◆ Task item: Tally the lines of the records that contain the string "allowed", then give the total and nothing more.

◆ Records for this task:
════════════════════

theorem goes_bound (first : (thr s t).target = none) (events : EventsOnly (issuing s t) u) (d : Dev) (c : Nat) (es : List PipeEntry) :
    Goes s t yes tgt (inCycle (setThr (setDev u d) t (bound (thr s t) yes tgt)) c es) := by
  have mine : thr (inCycle (setThr (setDev u d) t (bound (thr s t) yes tgt)) c es) t = bound (thr s t) yes tgt := thr_setThr_same ..
  have next : (issued (thr s t)).pc = (thr s t).pc + 1 := by rw [issued, first]; rfl
  rw [Goes, mine]
  refine ⟨next, rfl, rfl, rfl, rfl, rfl, fun k other => ?_, events.sameMemory⟩
  have stays : thr (issuing s t) k = thr s k := thr_setThr_ne _ _ _ _ other
  rw [← stays, ← events.thread]
  exact thr_setThr_ne _ _ _ _ other

theorem links_bound (quiet : Quiet s) (still : Quiet u) (w : Thread) (c : Nat) :
    Links s t link (inCycle (setThr u t w) c (linkEntries c t (thr s t) link)) := by
  have waits : ∀ e ∈ linkEntries c t (thr s t) link, c + 3 ≤ e.land := fun e he => by
    cases link
    · cases he
    · rw [List.mem_singleton.1 he]
  refine ⟨fun j early => ?_, ?_⟩
  · exact (congrArg State.thr (cyclesPass_early (u := setThr u t w) (k := j) still waits (by omega)) :)
  · cases link with
    | false =>
      have passed := cyclesPass_quiet (s := inCycle (setThr u t w) c []) ⟨rfl, still.2⟩ 4
      rw [quiet.1]
      exact passed
    | true =>
      have moved := cyclesPass_moved (u := u) (t := t) (th := thr s t) (w := w) (m := .abs 0) (c := c)
        (due := [⟨c, c + 3, .preg t 4 ((thr s t).pc + 2)⟩]) (rest := []) still (by simp) (by simp)
      rw [List.append_nil, List.foldl_cons, List.foldl_nil, replaces_preg] at moved
      rw [quiet.1]
      have mine : thr (inCycle (setThr u t w) c (linkEntries c t (thr s t) true)) t = w := thr_setThr_same ..
      rw [mine, if_pos rfl]
      let linked := inCycle (setThr u t (setP w 4 ((thr s t).pc + 2))) (c + 4) []
      exact moved.trans ((slotDue_free (s := linked) still.2.1).trans
        (congrArg (fun v => inCycle v (c + 4) []) (setThr_setThr u t w (setP w 4 ((thr s t).pc + 2)))).symm)

/-! ## The transfers in their slot -/

/-- A transfer on its condition, with or without a link, after the events of a source bit. -/
theorem does_transfer (thread : i.thread = t) (plain : Plain s i) (forbidden : notInSlot i = true) (row : exec i s = issue s i op)
    (events : EventsOnly (issuing s t) u)
    (effect : op (issuing s t) = transfer (inCycle u u.cycles (linkEntries u.cycles t (thr s t) link)) t yes tgt) :
    Does i s fun v => Goes s t yes tgt v ∧ Links s t link v ∧ v.io = u.io := by
  subst thread
  have first := noTarget_of_plain plain forbidden
  have quiet : Quiet u := events.pipeline.quiet (quiet_issuing plain.1 _)
  have mine : thr (inCycle u u.cycles (linkEntries u.cycles i.thread (thr s i.thread) link)) i.thread = issued (thr s i.thread) :=
    (events.thread i.thread).trans (thr_issuing s i.thread)
  obtain ⟨d, slotPend, bound⟩ := transfer_issued mine yes tgt
  rw [bound] at effect
  have still : Quiet (setDev u d) := ⟨quiet.1, slotPend.trans quiet.2.1, quiet.2.2⟩
  have unheld : Unheld (op (issuing s i.thread)) i.thread := by
    obtain ⟨running, unhalted, free, -⟩ := calm_issuing plain
    rw [thr_issuing] at running unhalted free
    have mine : thr (op (issuing s i.thread)) i.thread = Proofs.bound (thr s i.thread) yes tgt := by
      rw [effect]
      exact thr_setThr_same ..
    exact ⟨by rw [mine]; exact running, by rw [mine]; exact unhalted, by rw [mine]; exact free⟩
  refine Does.intro (row.trans (issue_first plain first unheld)) ?_
  rw [effect]
  exact ⟨goes_bound first events d _ _, links_bound plain.1 still _ _, rfl⟩

/-- A transfer without a link. -/
theorem does_unlinked (thread : i.thread = t) (plain : Plain s i) (forbidden : notInSlot i = true) (row : exec i s = issue s i op)
    (events : EventsOnly (issuing s t) u) (effect : op (issuing s t) = transfer u t yes tgt) :
    Does i s fun v => Goes s t yes tgt v ∧ Links s t false v ∧ v.io = u.io := by
  have quiet : Quiet u := events.pipeline.quiet (quiet_issuing plain.1 _)
  exact does_transfer thread plain forbidden row events (effect.trans (congrArg (transfer · t yes tgt) (inCycle_quiet quiet).symm))

/-- A transfer that looks at no bit. -/
theorem does_bitless (thread : i.thread = t) (plain : Plain s i) (forbidden : notInSlot i = true) (row : exec i s = issue s i op)
    (effect : op (issuing s t) = transfer (if link then linkTo (issuing s t) t else issuing s t) t yes tgt) :
    Does i s fun v => Goes s t yes tgt v ∧ Links s t link v ∧ v.io = s.io := by
  cases link with
  | false => exact does_unlinked (u := issuing s t) thread plain forbidden row (.refl _) effect
  | true =>
    have linked : linkTo (issuing s t) t = inCycle (issuing s t) (issuing s t).cycles (linkEntries (issuing s t).cycles t (thr s t) true) := by
      rw [linkTo, putP, later_empty (quiet_issuing plain.1 _), Machine.here, thr_issuing]
      rfl
    exact does_transfer (u := issuing s t) thread plain forbidden row (.refl _) (effect.trans (congrArg (transfer · t yes tgt) linked))

/-! ## Transfers on a bit -/

/-- Whether a bit is assigned does not depend on the state. -/
theorem unitFlag_isNone (s u : State) (a : Nat) : (unitFlag s a).isNone = (unitFlag u a).isNone := by
  unfold unitFlag
  split
  all_goals rfl

/-- Which accesses to bits are refused is a matter of registers. -/
theorem bitRefusal_io (same : u.io = s.io) (w : Bool) (a : Nat) : bitRefusal u w a = bitRefusal s w a := by
  have bits (r : Rg) (i b : Nat) : rb u r i b = rb s r i b := by rw [rb, rd_io _ _ _ _ same, rb]
  have pin (n : Nat) : pinWorld u n = pinWorld s n := bits ..
  have source (n : Nat) : sourceWorld u n = sourceWorld s n := by
    unfold sourceWorld blockWorld
    simp only [bits]
  simp only [bitRefusal, pin, source]

theorem bitEvents_clean {t : Nat} {a : Nat} (permitted : bitRefusal s (thr s t).world a = none) (assigned : bitHole s a = false) :
    bitEvents (issuing s t) t a = issuing s t := by
  have allowed : bitRefusal (issuing s t) (thr (issuing s t) t).world a = none := by
    rw [thr_issuing, bitRefusal_io (s := s) (u := issuing s t) rfl]
    exact permitted
  have flag : bitHole (issuing s t) a = false := by rw [bitHole, unitFlag_isNone _ s, ← bitHole, assigned]
  simp only [bitEvents, allowed, flag, Bool.false_eq_true, if_false]

/-! ## The obligation -/

/-- Settles O15: a transfer binds its thread in its slot, and its link is a pointer's write of the third cycle. -/
theorem transferTargets : Obligations.TransferTargets := by
  intro s t ga bit off tgt o x link th a bv clean goes links brxTo
  have events : EventsOnly (issuing s t) (bitEvents (issuing s t) t bit.toNat) := (EventsOnly.refl _).bitEvents t _
  have unheard (isClean : clean) : (bitEvents (issuing s t) t bit.toNat).io = s.io := by
    obtain ⟨permitted, assigned⟩ := isClean
    rw [bitEvents_clean permitted assigned]
    rfl
  have onBit {i : Instr} {yes : Bool} {w : Word} (does : Does i s fun v =>
      Goes s t yes w v ∧ Links s t false v ∧ v.io = (bitEvents (issuing s t) t bit.toNat).io) :
      Does i s fun v => goes yes w v ∧ links false v ∧ (clean → v.io = s.io) :=
    Does.mono does fun v ⟨bound, linked, io⟩ => ⟨bound, linked, fun isClean => io.trans (unheard isClean)⟩
  have here : Machine.here (bitEvents (issuing s t) t bit.toNat) t = a := by rw [Machine.here, events.thread, thr_issuing]; rfl
  refine ⟨fun plain => ?bz, fun plain => ?bnz, fun plain => ?jb, fun plain => ?jnb, fun plain => ?jmp, fun plain => ?call, fun plain => ?ret,
    fun plain => ?brx⟩
  case bz => exact does_bitless (link := false) rfl plain rfl rfl (by rw [Machine.here, thr_issuing]; rfl)
  case bnz => exact does_bitless (link := false) rfl plain rfl rfl (by rw [Machine.here, thr_issuing]; rfl)
  case jb => exact onBit (does_unlinked rfl plain rfl rfl events (by rw [← here]; rfl))
  case jnb => exact onBit (does_unlinked rfl plain rfl rfl events (by rw [← here]; rfl))
  case jmp => exact does_bitless (link := false) rfl plain rfl rfl rfl
  case call => exact does_bitless (link := true) rfl plain rfl rfl rfl
  case ret => exact does_bitless (link := false) rfl plain rfl rfl (by rw [thr_issuing]; rfl)
  case brx =>
    have target : brxTo = (match x with | .index ga base => base + (getG th ga).zeroExtend 16 | .pointer ps => getP th ps : Word) := by
      cases x with
      | index gx base => exact congrArg (base + ·) (BitVec.ofNat_toNat 16 _)
      | pointer ps => rfl
    refine does_bitless rfl plain rfl rfl ?_
    rw [target, thr_issuing]
    cases x <;> rfl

════════════════════

◆ Answer to this task: 2